The wearable option removes the biggest friction point. There’s no alarm to remember, no thermometer to reach for before sitting up, and no risk of forgetting on groggy mornings. It does require active subscriptions to both Natural Cycles and Oura.

Cost and Payment

Natural Cycles offers two subscription tiers: a monthly plan and a discounted annual plan. For users in the United States, both plans are eligible for reimbursement through an FSA or HSA. After signing up, you can request an itemized receipt at checkout and submit it to your benefits provider. The company also partners with FSAstore.com, where you can purchase a subscription directly with an FSA or HSA card.

Data Privacy

Because the app collects sensitive reproductive data, its privacy protections are worth understanding. Natural Cycles encrypts your information in transit and at rest, and uses pseudonymization, replacing your name and email with codes so that your fertility data isn’t directly tied to your identity in their systems. You can enable Face ID on iOS for an extra login barrier.

The app also offers a feature called Go Anonymous, which fully separates your identity from your fertility data so that even Natural Cycles’ own team cannot link the two. You can request deletion of your data at any time, and the company says it anonymizes personal data when there’s no longer a reason to retain it. Any data used for research purposes is aggregated and anonymized, and requires your explicit consent. As a regulated medical device, the app is designed to comply with GDPR standards and undergoes regular security audits.
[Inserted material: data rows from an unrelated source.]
def entries5 : List EntrySpec :=
  [⟨0x220503, .u32, .ro, .num 0, .any, .none, false⟩,  -- bist_result
  ⟨0x230001, .u16, .ro, .num 4096, .any, .none, false⟩,  -- max_entries
  ⟨0x230002, .u32, .ro, .num 65536, .any, .none, false⟩,  -- max_problems
  ⟨0x230003, .u16, .ro, .num 16384, .any, .none, false⟩,  -- max_segments
  ⟨0x230004, .u8, .ro, .num 32, .any, .none, false⟩,  -- seed_turnaround
  ⟨0x230005, .u8, .ro, .num 2, .any, .none, false⟩,  -- gcb_version
  ⟨0x230101, .bool, .rw, .num 1, .any, .nextOp, false⟩,  -- early_start_enable
  ⟨0x230102, .bool, .rw, .num 1, .any, .nextOp, false⟩,  -- staged_reuse_enable
  ⟨0x230103, .bool, .rw, .num 1, .any, .nextOp, false⟩,  -- lookahead_enable
  ⟨0x230201, .u64, .ro, .num 0, .any, .none, false⟩,  -- operations_completed
  ⟨0x230202, .u64, .ro, .num 0, .any, .none, false⟩,  -- entries_completed
  ⟨0x230203, .u64, .ro, .num 0, .any, .none, false⟩,  -- entries_empty
  ⟨0x230204, .u64, .ro, .num 0, .any, .none, false⟩,  -- rows_streamed
  ⟨0x230205, .u64, .ro, .num 0, .any, .none, false⟩,  -- rows_skipped
  ⟨0x230206, .u64, .ro, .num 0, .any, .none, false⟩,  -- problems_planned
  ⟨0x230207, .u64, .ro, .num 0, .any, .none, false⟩,  -- staged_bytes
  ⟨0x230208, .u64, .ro, .num 0, .any, .none, false⟩,  -- staged_reuse_hits
  ⟨0x230209, .u64, .ro, .num 0, .any, .none, false⟩,  -- early_starts
  ⟨0x23020A, .u64, .ro, .num 0, .any, .none, false⟩,  -- early_starts_declined
  ⟨0x23020B, .u64, .ro, .num 0, .any, .none, false⟩,  -- idle_band_cycles
  ⟨0x23020C, .u64, .ro, .num 0, .any, .none, false⟩,  -- prep_cycles
  ⟨0x23020D, .bool, .wo, .num 0, .isTrue, .immediate, false⟩,  -- counters_clear
  ⟨0x240001, .bool, .ro, .num 1, .any, .none, false⟩,  -- sparse_24_supported
  ⟨0x240002, .u8, .ro, .num 2, .any, .none, false⟩]  -- rle_version

def entries6 : List EntrySpec :=
  [⟨0x240003, .u16, .ro, .num 1024, .any, .none, false⟩,  -- meta_check_bytes_per_cycle
  ⟨0x240101, .bool, .rw, .num 1, .any, .nextOp, false⟩,  -- dma_prune_enable
  ⟨0x240201, .u64, .ro, .num 0, .any, .none, false⟩,  -- sparse_problems
  ⟨0x240202, .u64, .ro, .num 0, .any, .none, false⟩,  -- meta_bytes_checked
  ⟨0x240203, .u64, .ro, .num 0, .any, .none, false⟩,  -- groups_compressed
  ⟨0x240204, .u64, .ro, .num 0, .any, .none, false⟩,  -- groups_pruned
  ⟨0x240205, .u64, .ro, .num 0, .any, .none, false⟩,  -- elements_pruned
  ⟨0x240206, .u64, .ro, .num 0, .any, .none, false⟩,  -- mx_requantised
  ⟨0x240207, .u64, .ro, .num 0, .any, .none, false⟩,  -- rle_streams_written
  ⟨0x240208, .u64, .ro, .num 0, .any, .none, false⟩,  -- rle_streams_expanded
  ⟨0x240209, .bool, .wo, .num 0, .isTrue, .immediate, false⟩,  -- counters_clear
  ⟨0x250001, .u8, .ro, .num 32, .any, .none, false⟩,  -- vector_cores
  ⟨0x250002, .u16, .ro, .num 128, .any, .none, false⟩,  -- lanes_per_core
  ⟨0x250003, .u16, .ro, .num 1024, .any, .none, false⟩,  -- sfu_count
  ⟨0x250004, .u16, .ro, .num 8192, .any, .none, false⟩,  -- drain_units
  ⟨0x250005, .u8, .ro, .num 2, .any, .none, false⟩,  -- drain_profile_version
  ⟨0x250101, .u8, .rw, .num 0, .between 0 1, .nextStep, false⟩,  -- special_function_mode
  ⟨0x250102, .u8, .rw, .num 8, .between 1 63, .nextOp, false⟩,  -- softmax_default_tau
  ⟨0x250103, .u32, .rwSvc, .num 0, .any, .resetWarm, true⟩,  -- vector_core_retire_mask
  ⟨0x250104, .u32, .ro, .num 0, .any, .none, false⟩,  -- vector_core_fault_mask
  ⟨0x250105, .u16, .rw, .num 2400, .mult 600 2400 25, .nextOp, false⟩,  -- ck_vx_cap_mhz
  ⟨0x250201, .u64, .ro, .num 0, .any, .none, false⟩,  -- sfu_requests
  ⟨0x250202, .u64, .ro, .num 0, .any, .none, false⟩,  -- sfu_wait_cycles
  ⟨0x250203, .u64, .ro, .num 0, .any, .none, false⟩]  -- drain_exps

def entries7 : List EntrySpec :=
  [⟨0x250204, .u64, .ro, .num 0, .any, .none, false⟩,  -- softmax_corrections
  ⟨0x250205, .u64, .ro, .num 0, .any, .none, false⟩,  -- softmax_replays
  ⟨0x250206, .u64, .ro, .num 0, .any, .none, false⟩,  -- softmax_rows_flagged
  ⟨0x250207, .u64, .ro, .num 0, .any, .none, false⟩,  -- drain_nonfinite
  ⟨0x250208, .u64, .ro, .num 0, .any, .none, false⟩,  -- dropout_dropped
  ⟨0x250209, .u64, .ro, .num 0, .any, .none, false⟩,  -- mx_blocks_written
  ⟨0x25020A, .u64, .ro, .num 0, .any, .none, false⟩,  -- saturated_conversions
  ⟨0x25020B, .bool, .wo, .num 0, .isTrue, .immediate, false⟩,  -- counters_clear
  ⟨0x250301, .u32, .ro, .num 0, .any, .none, false⟩,  -- sfu_table_crc_s240
  ⟨0x250302, .u32, .ro, .num 0, .any, .none, false⟩,  -- sfu_table_crc_d1
  ⟨0x260001, .u16, .ro, .num 12288, .any, .none, false⟩,  -- spore_generators
  ⟨0x260002, .u8, .ro, .num 48, .any, .none, false⟩,  -- counter_bits
  ⟨0x260003, .u8, .ro, .num 2, .any, .none, false⟩,  -- draw_version
  ⟨0x260101, .u64, .ro, .num 0, .any, .none, false⟩,  -- dropout_draws
  ⟨0x260102, .u64, .ro, .num 0, .any, .none, false⟩,  -- rounding_draws
  ⟨0x260103, .u64, .ro, .num 0, .any, .none, false⟩,  -- finite_decisions
  ⟨0x260104, .u64, .ro, .num 0, .any, .none, false⟩,  -- skip_decisions
  ⟨0x260105, .u64, .ro, .num 0, .any, .none, false⟩,  -- flag_clears
  ⟨0x260106, .bool, .wo, .num 0, .isTrue, .immediate, false⟩,  -- counters_clear
  ⟨0x270001, .u16, .ro, .num 4096, .any, .none, false⟩,  -- max_experts
  ⟨0x270002, .u8, .ro, .num 16, .any, .none, false⟩,  -- max_k
  ⟨0x270003, .u16, .ro, .num 16384, .any, .none, false⟩,  -- max_width
  ⟨0x270004, .u32, .ro, .num 65536, .any, .none, false⟩,  -- max_tokens
  ⟨0x270005, .u16, .ro, .num 1024, .any, .none, false⟩]  -- max_members

def entries8 : List EntrySpec :=
  [⟨0x270006, .u8, .ro, .num 16, .any, .none, false⟩,  -- slivers
  ⟨0x270007, .u8, .ro, .num 2, .any, .none, false⟩,  -- ccb_version
  ⟨0x270101, .u8, .rw, .num 0, .between 0 255, .nextOp, false⟩,  -- relay_pool
  ⟨0x270201, .u64, .ro, .num 0, .any, .none, false⟩,  -- tokens_routed
  ⟨0x270202, .u64, .ro, .num 0, .any, .none, false⟩,  -- rows_sent
  ⟨0x270203, .u64, .ro, .num 0, .any, .none, false⟩,  -- rows_received
  ⟨0x270204, .u64, .ro, .num 0, .any, .none, false⟩,  -- fill_messages
  ⟨0x270205, .u64, .ro, .num 0, .any, .none, false⟩,  -- relay_packets
  ⟨0x270206, .u64, .ro, .num 0, .any, .none, false⟩,  -- tokens_combined
  ⟨0x270207, .u64, .ro, .num 0, .any, .none, false⟩,  -- relay_hold_cycles
  ⟨0x270208, .u64, .ro, .num 0, .any, .none, false⟩,  -- aborts_sent
  ⟨0x270209, .u64, .ro, .num 0, .any, .none, false⟩,  -- nonfinite_tokens
  ⟨0x27020A, .u64, .ro, .num 0, .any, .none, false⟩,  -- repeats
  ⟨0x27020B, .bool, .wo, .num 0, .isTrue, .immediate, false⟩,  -- counters_clear
  ⟨0x280001, .u8, .ro, .num 8, .any, .none, false⟩,  -- stacks
  ⟨0x280002, .u16, .ro, .num 64, .any, .none, false⟩,  -- stack_gib
  ⟨0x280003, .u16, .ro, .num 512, .any, .none, false⟩,  -- pseudo_channels
  ⟨0x280004, .u16, .rwBoot, .num 10000, .mult 6400 10000 400, .resetWarm, true⟩,  -- pin_rate_mbps
  ⟨0x280005, .u8, .ro, .num 2, .any, .none, false⟩,  -- hash_version
  ⟨0x280006, .u16, .ro, .num 256, .any, .none, false⟩,  -- granule_bytes
  ⟨0x280007, .u8, .rwBoot, .num 2, .between 1 8, .resetCold, true⟩,  -- device_region_gib
  ⟨0x280101, .u16, .rw, .num 24, .between 0 168, .immediate, false⟩,  -- patrol_interval_h
  ⟨0x280102, .u8, .rw, .num 4, .between 1 255, .immediate, false⟩,  -- repair_threshold
  ⟨0x280103, .bool, .rw, .num 1, .any, .immediate, false⟩]  -- auto_soft_repair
Using It to Plan a Pregnancy

Natural Cycles also has a “Plan a Pregnancy” mode that flips the logic. Instead of flagging fertile days as days to avoid sex, it highlights them as your best opportunity to conceive. The underlying algorithm is the same: it identifies your fertile window based on your temperature pattern and optional hormone test results. For people already comfortable with the app’s tracking routine, switching modes is straightforward and gives you cycle-specific timing guidance without needing a separate fertility tracking tool.